И будто ошеломленный пришедшими в голову мыслями, Людовик VII поднял глаза и посмотрел в лицо аббату странным невидящим взглядом. Затем, засунув руки в рукава – пальцы должны легко водить пером, – он повернулся и торопливо зашагал к себе в кабинет. Хилый задыхающийся Бернар едва поспевал за ним.

– Сын мой, – проговорил он, еле переводя дыхание, – этот вопрос следует решать, только хорошенько все обдумав. Ведь речь идет о богатейшей Аквитании.

– К чему Аквитания человеку, не имеющему наследника? – спросил Людовик VII. – Я должен оставить Францию сыну другого мужчины? Избави Бог! Я был ослеплен – сперва огромным владением, потом красивым лицом и обаятельным обхождением. Но теперь у меня открылись глаза, и я ясно вижу свое предначертание, свой долг. Я без промедления напишу письмо папе римскому.

Задержки – не по его вине – в различных инстанциях заставили Людовика VII прождать более года, прежде чем его просьба о разводе была удовлетворена. Это, в конце концов, случилось в первых числах 1152 года. Окончательное решение было принято на собрании епископов в Париже. Как только оно стало известно, Людовик VII направил соответствующее послание Альеноре и закрылся в своей половине дворца, надеясь, что она уедет, не требуя прощальной аудиенции. Хрупкий цветок его любви к Альеноре никогда по-настоящему не распускался, не имел ни малейшего шанса расцвести в полную силу. Она часто разочаровывала и раздражала его, а с того момента, когда он решил ходатайствовать о разводе, он постоянно настраивал себя против нее и порой, к своему удовлетворению, чувствовал, что уже ненавидит ее. Но в то же время у него не хватало духу сказать ей прямо в лицо «прощай». Беспокоила совесть. Да и вопрос о судьбе детей не был решен.
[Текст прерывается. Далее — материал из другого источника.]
-- ==== Sys2Proof/Machine/Lanes.lean ====
section
/-!
DEFINITION. Cross-lane instructions (R115, R116, R138 to R144).
-/
namespace Sys2Proof.Machine

/-- Whether a source lane answers with its register (R138): launched, and not exited in service mode. -/
def View.laneThere (v : View) (sl : Nat) : Bool :=
  v.g.launched.getLsbD sl && (!v.svc || v.g.live.getLsbD sl)

/-- SRC of R138: sub-element `ss` of a lane of register `r`, as `w` bits. -/
def View.crossSub (v : View) (r w sl ss : Nat) : Nat :=
  if subCount w ≤ ss || !v.laneThere sl || inRuns v.heldV r || !(v.vLive r).getLsbD sl then poison.toNat % 2 ^ w
  else subElem w ss (lane (v.vraw r) sl)

/-- The (destination, source) pairs that read a register, for DEADRD (R138). -/
def View.crossReads (v : View) (m : Mask) (w : Nat) (srcs : Nat → List (Nat × Nat)) : List (Nat × Nat) :=
  (lanesOf m).flatMap fun l => (srcs l).filterMap fun p =>
    if decide (p.2 < subCount w) && v.laneThere p.1 then some (l, p.1) else none

/-- A cross-lane move: each destination sub-element `(l, s)` takes source `(lane, sub-element)` (R139, R140). -/
def View.crossMove (v : View) (d : Nat) (a : Src) (extra : List Opnd) (kills : List (Nat × Mask)) (ahead : BitVec 4)
    (m : Mask) (src : Nat → Nat → Nat × Nat) : Out :=
  let w := tyWidth v.et
  let reads := v.crossReads m w fun l => (List.range (subCount w)).map (src l)
  v.issue none false m (opWr d :: { opRd a.reg with reads := some reads } :: extra) fun v st =>
    v.laneLater st d m (killsOf m [a] ++ kills) ahead fun l => mapSubs w fun s =>
      (v.crossSub a.reg w (src l s).1 (src l s).2, flNone)

/-- The registers of B that hold an XPERM's indices (R139). -/
def permRun (w : Nat) : Nat := if 16 ≤ w then 1 else 16 / w

/-- The nine index bits of destination sub-element `s` of a lane (R139). -/
def permIndex (w s : Nat) (idx : List Word) : Nat :=
  if 16 ≤ w then subElem w s (idx.getD 0 0) % 512 else subElem 16 (s % 4) (idx.getD (s / 4) 0) % 512

def execXperm (d : BitVec 7) (a b : VSrc) (ahead : BitVec 4) (s : State) : Out :=
  withIssuer s 2 fun v =>
    let m := v.eff false
    let w := tyWidth v.et
    let nb := permRun w
    let bs := (List.range nb).map fun i => v.rdV (b.reg.toNat + i)
    v.crossMove d.toNat (vsrc a) [opRun b.reg.toNat nb true]
      (if b.last then (List.range nb).map fun i => (b.reg.toNat + i, m) else []) ahead m fun l s =>
        let x := permIndex w s (bs.map fun y => lane y l)
        (x % 32, x / 32)

def execXbfly (d : BitVec 7) (a : VSrc) (x : BitVec 5) (ahead : BitVec 4) (s : State) : Out :=
  withIssuer s 2 fun v => v.crossMove d.toNat (vsrc a) [] [] ahead (v.eff false) fun l s => (l ^^^ x.toNat, s)

def execXbcast (d : BitVec 7) (a : VSrc) (x : BitVec 5) (ahead : BitVec 4) (s : State) : Out :=
  withIssuer s 2 fun v => v.crossMove d.toNat (vsrc a) [] [] ahead (v.eff false) fun _ s => (x.toNat, s)

/-! ## Reductions and scans -/

/-- The operation at a node (R93, R115). -/
def redOp : ROp → SubOp
  | .add => opAdd
  | .min => opMinMax false
  | .max => opMinMax true
  | .and => opBits fun x y => x &&& y
  | .or => opBits fun x y => x ||| y
  | .xor => opBits fun x y => x ^^^ y

/-- The types a reduction takes (R141). -/
def okRed (o : ROp) (t : ETy) : Bool :=
  match o with
  | .add | .min | .max => okArith t
  | .and | .or | .xor => okInt t

/-- The result when every element is absent (R115). -/
def redIdentity (o : ROp) (t : ETy) : Nat :=
  let w := tyWidth t
  match tyFmt t, o with
  | some F, .min => F.infBits
  | some F, .max => F.signBit true + F.infBits
  | some _, _ => 0
  | none, .min => wrapInt w (intMax (tySigned t) w)
  | none, .max => wrapInt w (intMin (tySigned t) w)
  | none, .and => 2 ^ w - 1
  | none, _ => 0

/-- COMB of R115. -/
def comb (f : Nat → Nat → Nat × Flags) (a b : Option Nat) : Option Nat × Flags :=
  match a, b with
  | a, none => (a, 0)
  | none, some y => (some y, 0)
  | some x, some y => (some (f x y).1, (f x y).2)

/-- One level of the tree. -/
def treeLevel (f : Nat → Nat → Nat × Flags) : List (Option Nat) → List (Option Nat) × Flags
  | a :: b :: t =>
    let c := comb f a b
    let r := treeLevel f t
    (c.1 :: r.1, c.2 ||| r.2)
  | xs => (xs, 0)

/-- TREE of R115, level by level, over a list of `2^k` elements. -/
def treeRed (f : Nat → Nat → Nat × Flags) : Nat → List (Option Nat) → Option Nat × Flags
  | 0, xs => ((xs.head?).join, 0)
  | k + 1, xs =>
    let l := treeLevel f xs
    let r := treeRed f k l.1
    (r.1, l.2 ||| r.2)

/-- The elements of a register under a mask, flattened (R141). -/
def View.elements (v : View) (r : Nat) (m : Mask) : List (Option Nat) :=
  let w := tyWidth v.et
  (List.range 32).flatMap fun l => (List.range (subCount w)).map fun s =>
    if m.getLsbD l then some (v.crossSub r w l s) else none

/-- The levels of a tree over 32 lanes of an element type. -/
def treeDepth (t : ETy) : Nat := 5 + (subCount (tyWidth t)).log2

/-- XRED: one result in every sub-element of the EFFMASK lanes (R141). -/
def bodyXred (d : Nat) (a : Src) (o : ROp) (v : View) : Out :=
  let m := v.eff false
  v.issue none (!okRed o v.et) m [opWr d, opRd a.reg] fun v st =>
    let r := treeRed (fun x y => redOp o v.et v.rm v.sat x y 0) (treeDepth v.et) (v.elements a.reg m)
    let x := r.1.getD (redIdentity o v.et)
    v.laneWrite st d m (killsOf m [a]) fun _ => mapSubs (tyWidth v.et) fun _ => (x, r.2)

/-- The elements kept for a scan at index `e` (R116). -/
def scanKeep (incl : Bool) (e : Nat) (xs : List (Option Nat)) : List (Option Nat) :=
  xs.zipIdx.map fun p => if p.2 < e || (incl && p.2 == e) then p.1 else none

/-- XSCAN: a tree for each index (R116, R142). -/
def bodyXscan (d : Nat) (a : Src) (o : ROp) (incl : Bool) (v : View) : Out :=
  let m := v.eff false
  v.issue none (!okRed o v.et) m [opWr d, opRd a.reg] fun v st =>
    let xs := v.elements a.reg m
    let n := subCount (tyWidth v.et)
    v.laneWrite st d m (killsOf m [a]) fun l => mapSubs (tyWidth v.et) fun s =>
      let r := treeRed (fun x y => redOp o v.et v.rm v.sat x y 0) (treeDepth v.et) (scanKeep incl (n * l + s) xs)
      (r.1.getD (redIdentity o v.et), r.2)

/-- XPSUM: counts of set mask bits below each lane (R143). -/
def bodyXpsum (d ma : Nat) (incl : Bool) (v : View) : Out :=
  let m := v.eff false
  v.issue none false m [opWr d, opMr ma] fun v st =>
    let x := v.rdM ma
    v.laneWrite st d m [] fun l =>
      (BitVec.ofNat 64 (((List.range (if incl then l + 1 else l)).filter fun i => x.getLsbD i).length), 0)

/-- VTOS: the lowest EFFMASK lane of A (R144). -/
def bodyVtos (sd : Nat) (a : Src) (v : View) : Out :=
  let m := v.eff false
  let low := lowestLane m
  v.issue none false m
      [opSw sd, { opRd a.reg with lanes := some (match low with | some l => BitVec.ofNat 32 (2 ^ l) | none => 0) }]
      fun v st =>
    v.finish st
      { sw := match low with | some l => [(sd, lane (v.rdV a.reg) l)] | none => []
        kills := killsOf m [a] }

/-- STOV: a scalar into every EFFMASK lane (R144). -/
def bodyStov (d sa : Nat) (v : View) : Out :=
  let m := v.eff false
  v.issue none false m [opWr d, opS sa] fun v st => v.finish st { vw := [(d, m, LaneVec.splat (v.rdS sa))] }

def execXred (d : BitVec 7) (a : VSrc) (o : ROp) (s : State) : Out := withIssuer s 1 (bodyXred d.toNat (vsrc a) o)
def execXscan (d : BitVec 7) (a : VSrc) (o : ROp) (incl : Bool) (s : State) : Out :=
  withIssuer s 1 (bodyXscan d.toNat (vsrc a) o incl)
def execXpsum (d : BitVec 7) (ma : BitVec 4) (incl : Bool) (s : State) : Out :=
  withIssuer s 1 (bodyXpsum d.toNat ma.toNat incl)
def execVtos (sd : BitVec 6) (a : VSrc) (s : State) : Out := withIssuer s 1 (bodyVtos sd.toNat (vsrc a))
def execStov (d : BitVec 7) (sa : BitVec 6) (s : State) : Out := withIssuer s 1 (bodyStov d.toNat sa.toNat)

end Sys2Proof.Machine
end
Еще в самом начале процесса о разводе Альенора попросила короля позволить ей взять девочек с собой. Она, убеждая, говорила, что Мария, пяти лет от роду, и Аликс, очаровательная крошка, еще слишком малы, чтобы оставаться без матери, что солнечный климат Аквитании благоприятно скажется на их здоровье. Альенора обещала не дать им забыть, что они – принцессы Франции, и, как только они достигнут совершеннолетия, прислать их в Париж и не вмешиваться в устройство их дальнейшей судьбы. Поскольку девочки всякий раз напоминали ему об отсутствии у него сына и поскольку имелись все признаки, что с годами не станут похожими на мать, король не испытывал удовольствия от общения со своими детьми и почти склонялся к тому, чтобы удовлетворить просьбу Альеноры. Когда же он намекнул советникам о своем намерении позволить девочкам уехать с матерью в Аквитанию, то поднялась целая буря протестов. Мол, маленькие принцессы принадлежат Франции; через несколько лет они уже будут невестами и очень ценными фигурами в политической игре, однако выдать их замуж будет значительно труднее, если они вырастут в Аквитании своевольными, неженственными, сорвиголовами, похожими на… нужно ли говорить – на кого? Девочки должны остаться в Париже и получить надлежащее воспитание. Здесь они подготовятся к своей будущей роли жены – кроткой, благочестивой, послушной. В конце концов мать, не имеет на них никаких прав, а отец не должен уклоняться от своих прямых обязанностей.

И вот наступил день – ясный ветреный весенний день, – когда Альенора исполнила свой последний долг во Франции: передала главной фрейлине двора ювелирные украшения, принадлежавшие французской короне. Когда закрылась последняя шкатулка, Альенора сказала:

– Итак, закончился один период моей жизни. Пятнадцать лет.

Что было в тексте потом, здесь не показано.